*** EXTRACTED INFORMATION ***
/-- Take stream bytes, and end the chain with the last of them. -/
def State.stream (s : State) (b : List Byte) : State :=
  let s := s.feed b
  if s.streamDone then s.finishChain else s

/-- Bytes at an offset of CFG_WIN (R412): bytes at the window offset that follows are taken; another offset fails the load with
reason 11. -/
def State.sheafWrite (s : State) (off : Nat) (data : List Byte) : State :=
  match s.cfg.run, s.cfg.chain with
  | some r, some k =>
    if r.src ≠ 1 ∨ data = [] then s
    else if off ≠ k.got % 2 ^ 20 then s.loadFail 11 r.secs 0
    else s.stream data
  | none, some k => if k.follow.isSome ∨ off ≠ k.got % 2 ^ 20 then s else s.stream data
  | _, none => s

/-- SHEAF_WINDOW_WRITE (R412). -/
def execSheafWindowWrite (off : BitVec 20) (data : List Byte) (s : State) : Res := .next (s.sheafWrite off.toNat data)

/-- CHAIN_START_RECEIVE (R415): accepted while armed, when its count matches its complement. -/
def execChainStartReceive (payload : List Byte) (s : State) : Res :=
  let n := leAt payload 8 8
  let ok := decide (leAt payload 0 1 = 0x31) && decide (leAt payload 16 8 = 2 ^ 64 - 1 - n)
  match s.cfg.run with
  | some r =>
    if r.armed && ok then
      let hop := leAt payload 1 1
      let k : ChainRun := { hop := hop, follow := some n }
      .next ((s.modCfg (fun c => { c with state := 2, chainPos := BitVec.ofNat 8 hop, chain := some k })).modRun (fun r =>
        { r with armed := false, hop := hop, lastAt := s.clock.now }))
    else .next (s.tallyW .chainDrop)
  | none => .next (s.tallyW .chainDrop)

/-- CHAIN_DATA_RECEIVE (R414, R462): 64 stream bytes on AW3; padding beyond the announced bytes is not taken. A port that is armed
and has received no chain start discards and counts the frame. -/
def execChainDataReceive (data : List Byte) (s : State) : Res :=
  match s.cfg.chain with
  | none => .next (if (s.cfg.run.map (·.armed)) = some true then s.tallyW .chainDrop else s)
  | some k =>
    match k.follow with
    | none => .next s
    | some n => .next (s.feed ((padTo 64 data).take (n - k.got)))

/-- CHAIN_END_RECEIVE (R415): the stream ends and the end goes on. -/
def execChainEndReceive (s : State) : Res :=
  match s.cfg.chain with
  | some k => if k.follow.isSome then .next s.finishChain else .next s
  | none => .next s

/-- CHAIN_ABORT_RECEIVE (R415): the load fails with reason 10 unless it is done; a chain that has begun forwarding passes it on. -/
def execChainAbortReceive (payload : List Byte) (s : State) : Res :=
  match s.cfg.run, s.cfg.chain with
  | some r, _ => if r.src = 2 ∧ !r.armed then .next (s.loadFail 10 r.secs 0) else .next s
  | none, some k =>
    if k.follow.isSome then
      .next ((if k.started then s.chainAbort k.hop (leAt payload 2 1) else s).modCfg Cfg.endChain)
    else .next s
  | none, none => .next s

/-- LOAD_SEQUENCE_TIMEOUT (R407): no sheaf byte for 10 ms, while bytes are still to come. -/
def execLoadSequenceTimeout (s : State) : Res :=
  match s.cfg.run with
  | none => .next s
  | some r =>
    let all := match r.ownLen with
      | some n => decide (n ≤ r.rx.length)
      | none => false
    if r.armed || all then .next s else .next ((s.advanceTo (r.lastAt + usCycles 10000)).loadFail 11 r.secs 0)

/-! ## Stage A and load steps 1 and 2 (R410, R411) -/

/-- Work of some mills runs. -/
def State.anyWork (s : State) (ms : List Nat) : Bool :=
  ms.any (fun m => Eng.all.any (fun e => ((s.mill m).eng e).running.isSome) || !(s.mill m).streamsDone)

/-- Withdraw mills with force and a limit of 100 µs (R411 step 1): queued work is cancelled, and what still runs at the limit is
aborted. -/
def State.forceMills (s : State) (ms : List Nat) : State :=
  let s := ms.foldl (fun s m => Eng.all.foldl (fun s e => s.cancelQueue m e) s) s
  let s := if s.anyWork ms then s.advanceTo (s.clock.now + hundredUs) else s
  ms.foldl State.endMill s

/-- At the next tick, plots that are Live close (R386, R411 step 1). -/
def State.closeAtTick (s : State) (ps : List Nat) : State :=
  let live := ps.filter (fun p => !(s.plot p).state.closed)
  if live.isEmpty then s else live.foldl (fun s p => s.closePlot p .configured) s.nextTick

/-- A plot's frames are cleared: it is blank, and a sealed one is zeroed first (R411 step 2, R536). -/
def State.clearPlot (s : State) (p : Nat) : State := (s.zeroSealedPlot p).blankPlot p

/-- A mill's frames are cleared and its instruction memories zeroed; a sealed one that is named is zeroed first (R411 step 2, R536). -/
def State.clearMill (s : State) (named : Bool) (m : Nat) : State :=
  ((if named then s.zeroSealedMill m else s).zeroImem m).modMill m (fun x => { x.blanked with sfr := none })

/-- Load steps 1 and 2 (R411). -/
def State.loadClear (s : State) (b : List Byte) : State :=
  let plots := namedBy b [1]
  let mills := namedBy b [2, 3]
  if sheafFull b then
    let s := s.modCfg (fun c => { c with fullOk := false })
    let all := s.mills.map Prod.fst
    let s := s.forceMills all
    let s := (s.fab.plots.map Prod.fst).foldl (fun s p => s.closePlot p .configured)
      (if s.fab.plots.any (fun p => !p.2.state.closed) then s.nextTick else s)
    let s := { s with fab := { s.fab with clkW := 0, clkE := 0 }, routes := {}, bell := { s.bell with crossings := [] } }
    let s := (s.fab.plots.map Prod.fst).foldl (fun s p => if plots.contains p then s.clearPlot p else s.blankPlot p) s
    let s := (all ++ mills).foldl (fun s m => s.clearMill (mills.contains m) m) (s.zeroImems 0 1152)
    let s := (List.range 8).foldl State.emptySlot s
    s.modCfg (fun c => { c with frames := [], frames2 := [] })
  else
    let s := (s.forceMills mills).closeAtTick plots
    let s := plots.foldl State.clearPlot s
    let s := mills.foldl (State.clearMill · true) s
    s.dropFrames (fun fa => plots.any (fun p => frameOf 0 p fa) || mills.any (fun m => frameOf 1 m fa))

/-- Header, table and signature block have come, or a header whose section count is refused. -/
def LoadRun.headReady (r : LoadRun) : Bool :=
  decide (256 ≤ r.rx.length) && (decide (headLen r.rx ≤ r.rx.length) || !headerOk r.rx)

/-- STAGE_A_DONE (R407, R410, R411): the checks before any write; on a pass steps 1 and 2 run and the bodies that have arrived are
taken. -/
def execStageADone (s : State) : Res :=
  match s.cfg.run with
  | none => .next s
  | some r =>
    if r.armed || r.passed || !r.headReady then .next s
    else
      match s.stageA r.hop r.rx with
      | some (why, i) => .next (s.loadFail why i 0)
      | none =>
        let s := s.loadClear r.rx
        .next (((s.modCfg (fun c => { c with state := 3 })).modRun (fun r => { r with passed := true })).pumpLoad)

/-! ## Stage C and the commit (R408, R411 steps 4 to 7) -/

/-- The bodies of a type with their entries. -/
def LoadRun.plain (r : LoadRun) (typ : Nat) : List (List Byte × List Byte) :=
  r.bodies.filterMap (fun p =>
    let e := secEntry r.rx p.1
    if secType e = typ then some (e, p.2) else none)

/-- The frames stored for a target, by frame number. -/
def Cfg.framesOf (c : Cfg) (cls target : Nat) : List (Nat × List Byte) :=
  (c.frames.filter (fun e => frameOf cls target e.1)).map (fun e => (e.1 % 2 ^ 14, e.2.data))

/-- The image of a named plot. -/
def State.plotImg (s : State) (p : Nat) : PlotImage := Config.plotImage (s.cfg.framesOf 0 p)

/-- The image of a named mill. -/
def State.millImg (s : State) (m : Nat) : MillImage := Config.millImage (s.cfg.framesOf 1 m)

/-- W of a crossing type (R161); the X6 allowance is 2 (R625). -/
def crossW : Nat → Nat
  | 1 => 4
  | 2 => 5
  | 3 => 9
  | 4 => 6
  | 5 => 24
  | 6 => 9
  | 7 => 4
  | _ => 6

/-- A fixed-latency crossing has a CROSS_DELAY below W + 1, or beyond 48 cycles (R163). -/
def crossBad (t : Table Crossing) : Bool :=
  t.any (fun c => c.2.isFixed && (decide (c.2.delay < crossW c.2.typ + 1) || decide (48 < c.2.delay)))

/-- A frame slot is no bookable one in a tick (R194, R457): no frame of its lane starts there, or it is the bell slot, the notice slot
or a block-end frame. -/
def frameClosed (f : FrameSlot) (tick : Nat) : Bool :=
  let st := tick % 1024 * 6144 + f.start.toNat
  decide (6144 ≤ f.start.toNat) || decide (laneStart f.lane.toNat st ≠ st) || endsBlock st || bellSlotAt f.lane.toNat st

/-- An almanac books a refresh window of its cadence or a training slot with a granary command, or a frame slot that is not bookable
(R194, R333, R334, R457). -/
def booksWindow (a : Almanac) : Bool :=
  a.bookings.any (fun b =>
    match b.act with
    | .granary _ =>
      decide (b.tick % 1024 < 2) || (decide (b.tick % (if a.hot then 2 else 4) = 0) && decide (b.cycle < 540))
    | .send _ f _ => frameClosed f b.tick
    | .expect _ f _ => frameClosed f b.tick
    | .transit _ f _ => frameClosed f b.tick
    | _ => false)

/-- Two marks of an almanac stand fewer than 64 ticks apart in its span (R216). -/
def marksClose (a : Almanac) : Bool :=
  let n := 2 ^ a.lgSpan
  a.marks.any (fun x => a.marks.any (fun y => decide (x.num < y.num) &&
    (decide ((x.pos + n - y.pos % n) % n < 64) || decide ((y.pos + n - x.pos % n) % n < 64))))

/-- An update of the ledger section, on the loader's own path (R356, R366). -/
def State.loaderUpdate (s : State) (u : Nat × Word × Word) : State :=
  match s.applyUpdate u.1 u.2.1 u.2.2 none with
  | (.error _, s) => s
  | (.ok x, s) => { s with ledger := { s.ledger with seals := x.zero.foldl Table.erase s.ledger.seals } }

/-- Apply the ledger section of a sheaf (R356, R360, R411 step 5). -/
def State.ledgerSection (s : State) (r : LoadRun) : State :=
  ((r.plain 6).flatMap (fun x => ledgerRecords (x.2.length / 16) x.2)).foldl State.loaderUpdate s

/-- The entry of a page as the sheaf's own ledger section will leave it (R408). -/
def State.pageAfter (s : State) (r : LoadRun) (page : Nat) : LedgerEntry := ((s.ledgerSection r).oldEntry page).1

/-- Stage C of an almanac in a slot (R408). -/
def State.almanacBad (s : State) (r : LoadRun) (g : Nat) (a : Almanac) : Bool :=
  booksWindow a ||
    a.masks.any (fun m => decide ((s.granary m.1.toNat).mask m.2.1 ≠ m.2.2)) ||
    a.mills.any (fun m => !s.cfg.frames.any (fun e => frameOf 1 m.toNat e.1) || decide ((s.millImg m.toNat).gslot.toNat ≠ g)) ||
    a.plots.any (fun p => decide (((s.plotImg p.toNat).gslot.map BitVec.toNat) ≠ some g)) ||
    marksClose a || decide (31 < a.hops) ||
    a.pages.any (fun p =>
      let e := s.pageAfter r p
      !e.present || !e.pinned || decide (e.target = 2)) ||
    a.plots.any (fun p => (s.plotImg p.toNat).hedges.any (fun h => !(a.plots.map BitVec.toNat).contains h.2.plot))

/-- Stage C (R408): the sheaf is refused with reason 9. -/
def State.stageCBad (s : State) (r : LoadRun) : Bool :=
  (namedBy r.rx [2]).any (fun m => crossBad (s.millImg m).crossings) ||
    (namedBy r.rx [4]).any (fun d => crossBad (Config.dieImage (s.cfg.framesOf 2 d)).crossings) ||
    (r.plain 5).any (fun x => s.almanacBad r (secTarget x.1) (Config.almanac x.2))

/-- Ring records of a rings section (13 Table 4). -/
def ringRecords : Nat → List Byte → List (Nat × BitVec 192)
  | 0, _ => []
  | n + 1, b => (leAt b 0 2, BitVec.ofNat 192 (leAt b 8 24)) :: ringRecords n (b.drop 32)

/-- Step 5 (R411): ledger section, gmask, ring records, group slots. -/
def State.loadStep5 (s : State) (r : LoadRun) : State :=
  let s := s.ledgerSection r
  let s := ((r.plain 7).flatMap (fun x => ringRecords (x.2.length / 32) x.2)).foldl (fun s x =>
    let q : Queue := { record := x.2 }
    if 8192 ≤ x.1 ∧ x.1 < 32768 ∧ q.ringRecordOk then s.setRing x.1 x.2 else s) s
  (r.plain 5).foldl (fun s x =>
    let g := secTarget x.1
    let a := Config.almanac x.2
    let l := a.pages.foldl (fun (l : Ledger) p => l.modBoth p (setGmask g)) s.ledger
    let old := s.group g
    let grp : Group := { state := .loaded, almanac := some a, seatErr := old.seatErr, cause := old.cause, halt := old.halt }
    { s with ledger := { l with pages := Table.put [] l.pages g a.pages }, groups := Table.put {} s.groups g grp }) s

/-- A mill receives its program's state (R411 step 6): its frames' fields, zero engine state, its sync counters. The schedule-fault record
is clear (R115). DESIGN CHOICE: frames that name no partition of R42 leave the one of the reset (log entry 175). -/
def State.armMill (s : State) (r : LoadRun) (m : Nat) : State :=
  let i := s.millImg m
  let es := (secEntries r.rx).filter (fun e => (decide (secType e = 2) || decide (secType e = 3)) && decide (secTarget e = m))
  let frames := es.any (fun e => decide (secType e = 2))
  let s := s.modMill m (fun x => { x.cleared with
    sfr := none, configured := frames, program := es.any (fun e => decide (secType e = 3))
    sealed := es.any (fun e => secFlag e 0 || secFlag e 1) })
  if frames then
    s.modMill m (fun x =>
      let x := { x with part := if i.part.legal then i.part else {}, cap := i.cap, syncInit := i.syncInit, tilled := i.tilled
                        gslot := if i.tilled then some i.gslot.toNat else none, held := i.pepoch, accepted := i.pepoch }
      (List.range 16).foldl (fun x c => x.setCnt c (i.syncInit.getD c 0).toNat) x)
  else s

/-- A plot has 384 crofts of 16 word cells and 192 block memories, and no others (R32, R369). -/
def PlotImage.bounded (i : PlotImage) : PlotImage :=
  { i with cells := i.cells.filter (fun c => decide (c.num < 6144)), contents := i.contents.filter (fun b => decide (b.1 < 192 * 2 ^ 13)) }

/-- A plot enters Configured (R411 step 6, R385, R399). -/
def State.armPlot (s : State) (r : LoadRun) (p : Nat) : State :=
  let i := (s.plotImg p).bounded
  let es := (secEntries r.rx).filter (fun e => decide (secType e = 1) && decide (secTarget e = p))
  let s := { s with mem := i.contents.foldl (fun mem (b : Nat × Byte) => Memory.write mem (bramCell p 0 0 + b.1) b.2) s.mem }
  s.modPlot p (fun x =>
    { (({ x with image := i } : Plot).initRegs) with
      state := .configured, pepoch := i.pepoch, accepted := i.pepoch, ue := false
      sealed := es.any (fun e => secFlag e 0 || secFlag e 1), tilled := es.any (fun e => secFlag e 3)
      gslot := i.gslot.getD 0 })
***
- [WORK INSTRUCTIONS] Repeat, word for word, the lines from the start of the records to the line that contains "reason 11. -/", both of them included, and no others.

- [WRITTEN RESPONSE]
/-- Take stream bytes, and end the chain with the last of them. -/
def State.stream (s : State) (b : List Byte) : State :=
  let s := s.feed b
  if s.streamDone then s.finishChain else s

/-- Bytes at an offset of CFG_WIN (R412): bytes at the window offset that follows are taken; another offset fails the load with
reason 11. -/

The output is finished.